A film critic and columnist, Rahul Desai writes for The Hollywood Reporter India and OTTPlay. In his spare time, he runs a weekly movie podcast called IIF.

Films reviewed on this Page

Mufasa: The Lion King
Jhansi Ka Rajkumar
Yo Yo Honey Singh: Famous
Body
Despatch
Sikandar Ka Muqaddar
All We Imagine as Light
Freedom at Midnight
Kanguva
Vijay 69

Mufasa: The Lion King (written for OTT Play)
The Lion King Is A Disney-Sized Waste Of Director Barry Jenkins

I’m not sure what happened during the four years of making Mufasa, but I don’t see the point of putting so much work, passion, sweat, and life into something that’s already been done before.

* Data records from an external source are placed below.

/-- While ERR = 1 an idle block stays idle, and ERR and ERRCODE stay but for a reset and the clearing of ERR. -/
theorem step_of_err {s t : State} (hb : s.status.busy = false) (he : s.status.err = true) (h : step s = .next t) :
    t.status.busy = false ∧
    ((t.status.err = true ∧ t.status.errcode = s.status.errcode) ∨
     (∃ rest, s.port.pending = .reset :: rest) ∨
     (∃ v rest, s.port.pending = .host (.write32 0x008 v) :: rest ∧ v.getLsbD 1 = true) ∨
     (∃ v rest, s.port.pending = .host (.write32 0x00C v) :: rest ∧ v.getLsbD 2 = true)) := by
  obtain ⟨op, rest, hp, hstep⟩ | ⟨rest, hp, hstep⟩ | ⟨-, hbusy, -⟩ | ⟨-, -, hstep⟩ := step_cases s
  · rw [hstep] at h
    obtain hsame | hchange := hostAccess_command h
    · exact ⟨hsame.busy.trans hb, .inl ⟨hsame.err.trans he, hsame.errcode⟩⟩
    · cases hchange with
      | softReset v srst => exact ⟨rfl, .inr (.inr (.inl ⟨v, rest, hp, srst⟩))⟩
      | clearErr v clears => exact ⟨hb, .inr (.inr (.inr ⟨v, rest, hp, clears⟩))⟩
      | accepted v idle noErr => exact nomatch he.symm.trans noErr
  · rw [hstep] at h
    cases h
    exact ⟨rfl, .inr (.inl ⟨rest, hp⟩)⟩
  · exact absurd hbusy (by simp [hb])
  · rw [hstep] at h
    cases h
    exact ⟨hb, .inl ⟨he, rfl⟩⟩

/-- Settles O47: with ERR = 1 a CMD write is refused, and the clearing leaves a block that accepts the next one. -/
theorem errorBlocksUntilCleared : Obligations.ErrorBlocksUntilCleared := by
  refine ⟨fun s t => step_of_err, fun s v he => ?_, fun s => ?_, fun s t v hb h => ?_⟩
  · rw [hostWrite32_cmd, writeCmd_refused (.inr he)]; rfl
  · rw [hostWrite32_status, writeStatus_clearErr]
  · rw [hostWrite32_status, writeStatus_clearErr] at h
    cases h
    exact ⟨_, (hostWrite32_cmd _ v).trans (congrArg _ (writeCmd_accepted hb rfl)), rfl, rfl⟩

end Sys2Proof.Machine
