-- ==== Sys2Proof/Machine/Delay.lean ====
section
/-! DEFINITION. Path delay and its live calibration (chapter 05): probes and echoes, the delay filter, asymmetry, advisories, trend
records, and the root's flight plan. -/

namespace Sys2Proof.Machine

/-! ## The filter (R104, R113) -/

/-- sf of R104. -/
def Delay.sf (d : Delay) : Int := d.sf32 / 2 ^ 16

/-- A reseed, which raises ADV_DLY_JUMP (R104, R115). -/
def Delay.reseed (d : Delay) (x : Int) : Delay :=
  { d with sf32 := x * 2 ^ 16, n := 1, rej := 0, sinceSeed := 0, advJump := true, trendDue := d.trendDue || !d.advJump,
           absent := (d.absent.1, 0, d.absent.2.2) }

/-- What the filter does with a sample (R104): the filter, whether the sample is a valid measurement, whether it counts in DLY_OUTLIER_n,
whether it reseeds. `outl` is OUTLIER in ps, `shift` DLY_SHIFT. -/
def Delay.sample (d0 : Delay) (shift outl : Nat) (x : Int) : Delay × Bool × Bool × Bool :=
  let d := { d0 with afterLoss := false, sinceSeed := min (2 ^ 25) (d0.sinceSeed + 1) }
  if d.n = 0 then ({ d with sf32 := x * 2 ^ 16, n := 1, rej := 0, sinceSeed := 2 ^ 25 }, true, false, false)
  else if (x - d.sf).natAbs * 1000 > outl * 65536 then
    if d0.afterLoss then (d.reseed x, true, false, true)
    else if d.rej + 1 ≥ 16 then (d.reseed x, true, true, true)
    else ({ d with rej := d.rej + 1 }, false, true, false)
  else
    let sh := min shift (Nat.log2 (d.n + 1))
    ({ d with rej := 0, sf32 := d.sf32 + (x * 2 ^ 16 - d.sf32) / 2 ^ sh, n := min (d.n + 1) (2 ^ 24) }, true, false, false)

/-- The filter first sets full: a DELAY_TREND is due (R112). -/
def Delay.noteFull (d : Delay) (shift : Nat) : Delay :=
  if 2 ^ shift ≤ d.n ∧ !d.wasFull then { d with wasFull := true, trendDue := true } else d

/-- The row of Table 2.4 that a link class selects, in ps (R113, Table 13.4). -/
def classPs (c : BitVec 2) : Nat := if c = 0 then 150 else if c = 1 then 40 else if c = 2 then 30 else 15

/-- RESID before saturation (R113). -/
def Delay.resid (d : Delay) : Nat := (d.sf - d.sigmaCal).natAbs / 32

/-- RESID judged against the link class: an excess raises ADV_LINK_RESID (R113, R115). -/
def Delay.judge (d : Delay) (lclass : BitVec 2) : Delay :=
  if d.n > 0 ∧ d.resid * 1000 > classPs lclass * 65536 then
    { d with advResid := true, trendDue := d.trendDue || !d.advResid, absent := (0, d.absent.2) }
  else d

/-- d of R103 from the filtered value, with the forms in effect (R105, R108). -/
def State.delayOf (s : State) (k : NodeSel) (i : Nat) : Int :=
  let x := s.cell k i
  let c := x.cfg.form.toNat
  let fix := signedOf 32 (s.effRegD k x.cfg.dom (tOff k (0x1140 + 8 * c))).toNat
  let coef := signedOf 32 (s.effRegD k x.cfg.dom (tOff k (0x1144 + 8 * c))).toNat
  (x.dly.sf + (fix + coef * x.dly.sf / 2 ^ 24 + x.dly.swapEff)) / 2

/-- The cell takes the d of its present filter. -/
def State.takeDelay (s : State) (k : NodeSel) (i : Nat) : State := s.modDly k i (fun x => { x with d := s.delayOf k i })

/-! ## Probes (R99, R102) -/

/-- Frames between probes: 16 in DELAY and while the filter is not full, else PROBE_DIV (R99). -/
def State.probeEvery (s : State) (k : NodeSel) (i : Nat) : Nat :=
  let x := s.cell k i
  if x.ts = .delay ∨ x.dly.n < 2 ^ s.dlyShift k x.cfg.dom then 16 else 2 ^ s.effFldD k x.cfg.dom (tOff k 0x1120) 3 0

/-- PROBE_SEND: at the start of a frame with FSEQ = 4, every 16 or PROBE_DIV frames of hall time, a probe is queued, or skipped when 8 are
outstanding (R99). RC stands before that frame's start, so that the frame itself may carry the probe. -/
def opProbeSend (k : NodeSel) (i : Nat) (s : State) : State :=
  let x := s.cell k i
  match s.portSet k i, (s.nextFrame k i).2 with
  | some c, some h =>
    if (x.ts ≠ .delay ∧ x.ts ≠ .active) ∨ !x.sends then s
    else
      let n := s.probeEvery k i
      let b := h / 64
      let w := (n + 4 - b % n) % n
      let s1 := if w = 0 then s else s.advTo k (c.edgeOf (s.rc k) ((b + w) * 64 * nsTu) - 1)
      if x.dly.outst.length + b01 x.dly.probeDue.isSome ≥ 8 then s1.bump k (cOff k i 0x134)
      else s1.modDly k i (fun d => { d with probeDue := some d.probeId, probeId := d.probeId + 1 })
  | _, _ => s

/-- PROBE_TMO_EXPIRY: no echo within PROBE_TMO of t1 (R102). -/
def opProbeTmo (k : NodeSel) (i : Nat) (id : Byte) (s : State) : State :=
  match (s.cell k i).dly.outst.find? (fun p => decide (p.id = id)) with
  | none => s
  | some p =>
    ((s.advAfter k p.t1.rc (s.effFldD k (s.cell k i).cfg.dom (tOff k 0x1124) 9 0 * cyclesUs)).modDly k i
      (fun d => { d with outst := d.outst.filter (fun q => !decide (q.id = id)) })).voidProbe k i

/-- The oldest stamp kept for a probe (false) or an echo (true) whose message has not been handled: not yet there, void, or the stamp. -/
def Cell.stampFor (c : Cell) (b : Bool) : Option (Option Stamp) := (c.stamps.find? (fun p => p.1 == b)).map Prod.snd

/-- That stamp is used up. -/
def State.dropStamp (s : State) (k : NodeSel) (i : Nat) (b : Bool) : State :=
  s.modCell k i (fun c => { c with stamps := c.stamps.eraseP (fun p => p.1 == b) })

/-- DELAY_PROBE_RX: once channel 0 has stamped the frame or let its request become void, the echo is queued, four at most; a probe with a void
stamp is not echoed (R84, R101). -/
def opDelayProbeRx (k : NodeSel) (i : Nat) (id : Byte) (s : State) : State :=
  if !(s.cell k i).aligned then s
  else match (s.cell k i).stampFor false with
    | none => s
    | some none => (s.dropStamp k i false).bump k (cOff k i 0x140)
    | some (some t) =>
      let s1 := s.dropStamp k i false
      if (s1.cell k i).dly.echoes.length ≥ 4 then s1.bump k (cOff k i 0x13C)
      else s1.modDly k i (fun d => { d with echoes := d.echoes ++ [{ id := id, t2 := t }] })

/-- The barred slot of a frame goes to C3: FSEQ is 8, the port is ACTIVE and may send a new retry set, and a C3 token waits (Table 3.9, R69,
R72). -/
def State.barC3 (s : State) (k : NodeSel) (i : Nat) (b : Nat) : Bool :=
  let x := s.cell k i
  decide (b / 64 % 16 = 8 ∧ x.ts = .active ∧ x.retry.resendQ = [] ∧ x.retry.unacked.length < 64) && (s.slotC3 k i true).isSome

/-- ECHO_TX: the oldest echo is to leave in the barred slot of the next frame, where that slot is open to it; beyond 2,000 ns of TURN it
is not sent and counts in ECHO_LATE (R64, R101). -/
def opEchoTx (k : NodeSel) (i : Nat) (s : State) : State :=
  let x := s.cell k i
  let nf := s.nextFrame k i
  match x.dly.echoes, nf.2 with
  | e :: es, some b =>
    if !x.aligned || !x.sends || (x.announce nf.2).isSome || s.barC3 k i b then s
    else match s.turnOf k i e nf.1 with
      | some n => s.modCell k i (fun c => { c with echoq := [echoTok e.id n] })
      | none => (s.modDly k i (fun d => { d with echoes := es })).bump k (cOff k i 0x138)
  | _, _ => s

/-- A cell in DELAY with its first valid measurement becomes ACTIVE (Table 3.11); its retry state has survived (R73). -/
def State.enterActive (s : State) (k : NodeSel) (i : Nat) : State :=
  s.modCell k i (fun c =>
    if c.ts = .delay then { c with ts := .active, everActive := true, retry := { c.retry with lossAt := none, discarded := false } } else c)

/-- A sample that is not void (R103, R104). -/
def State.takeSample (s : State) (k : NodeSel) (i : Nat) (sigma : Int) : State :=
  let x := s.cell k i
  let r := x.dly.sample (s.dlyShift k x.cfg.dom) (s.effFldD k x.cfg.dom (tOff k 0x112C) 16 0) sigma
  let d := ((r.1.noteFull (s.dlyShift k x.cfg.dom)).judge x.cfg.lclass).noteVoid false
  let s1 := (((s.modDly k i (fun _ => d)).bumpIf r.2.2.1 k (cOff k i 0x14C)).bumpIf r.2.2.2 k (cOff k i 0x150))
  let s2 := if (s.time k).hasHt x.cfg.dom then s1 else s1.takeDelay k i
  if r.2.1 then s2.enterActive k i else s2

/-- DELAY_ECHO_RX (R102, R103): no outstanding match counts in ECHO_UNMATCHED; once channel 0 has done with the frame's request, a void stamp or a
sigma out of range voids the probe, and any other gives a sample. -/
def opDelayEchoRx (k : NodeSel) (i : Nat) (id : Byte) (turn : W32) (s : State) : State :=
  let x := s.cell k i
  if !x.aligned then s
  else match x.dly.outst.find? (fun p => decide (p.id = id)), x.stampFor true with
    | none, _ => (s.dropStamp k i true).bump k (cOff k i 0x144)
    | some _, none => s
    | some p, some t4 =>
      let s1 := (s.dropStamp k i true).modDly k i (fun d => { d with outst := d.outst.filter (fun q => !decide (q.id = id)) })
      match t4 with
      | none => s1.voidProbe k i
      | some t =>
        let sigma := s1.interval k x.cfg.dom p.t1 t - (turn.toNat : Int)
        if sigma ≤ 0 ∨ sigma > ((s.effFldD k x.cfg.dom (tOff k 0x1128) 9 0 * 1000 * 65536 : Nat) : Int) then s1.voidProbe k i
        else s1.takeSample k i sigma

/-- ASYM_SWAP: the value waits for the picot; at a Maryel it is mirrored in the cellar (R109, R337). -/
def opAsymSwap (k : NodeSel) (i : Nat) (v : W32) (s : State) : State :=
  let s1 := match k with | .leaf => s.setReg .leaf (cOff .leaf i 0x40) v | .mary => s.setRwp (cOff .mary i 0x40) v
  s1.modDly k i (fun d => { d with swapPend := true })

/-- The delay side of a picot at a cell of the domain (R105, R109, R113): an ASYM_SWAP takes effect and refreshes the reference, d is
recomputed, RESID is judged, and a filter that a lowered DLY_SHIFT has made full is noted (R112). -/
def State.picotDelay (s : State) (k : NodeSel) (i : Nat) : State :=
  let s1 := if (s.cell k i).dly.swapPend then
      s.modDly k i (fun d => { d with swapPend := false, swapEff := signedOf 32 (s.reg k (cOff k i 0x40)).toNat,
                                      sigmaCal := intBits 48 d.sf })
    else s
  let s2 := if (s1.cell k i).dly.n > 0 then s1.takeDelay k i else s1
  s2.modDly k i (fun d => (d.judge (s.cell k i).cfg.lclass).noteFull (s.dlyShift k (s.cell k i).cfg.dom))

/-- Advisories of a cell at a picot: each clears once its condition has been absent for 64 picots in a row (R115). -/
def Delay.clearAdv (d : Delay) (lclass : BitVec 2) : Delay :=
  let a := if d.n > 0 ∧ d.resid * 1000 > classPs lclass * 65536 then 0 else min 64 (d.absent.1 + 1)
  let b := min 64 (d.absent.2.1 + 1)
  let c := if (d.voids.filter id).length > 16 then 0 else min 64 (d.absent.2.2 + 1)
  let gone := (d.advResid && a == 64) || (d.advJump && b == 64) || (d.advVoid && c == 64)
  { d with absent := (a, b, c), advResid := d.advResid && a != 64, advJump := d.advJump && b != 64, advVoid := d.advVoid && c != 64,
           trendDue := d.trendDue || gone }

While watching Mufasa: The Lion King, all I could think about was this: 4 precious years of Barry Jenkins’ career were spent in front of Disney green screens and sound stages to not even create something madly original? Don’t get me wrong, I’m not against effects-driven or photo-realistically animated movies; visionaries like Peter Jackson and James Cameron have redefined the relationship between technology and storytelling over the years. But Disney? Another Lion King film? My viewing experience was laced with the frustration of realising that yet another Hollywood studio franchise was doing wasteful Hollywood things.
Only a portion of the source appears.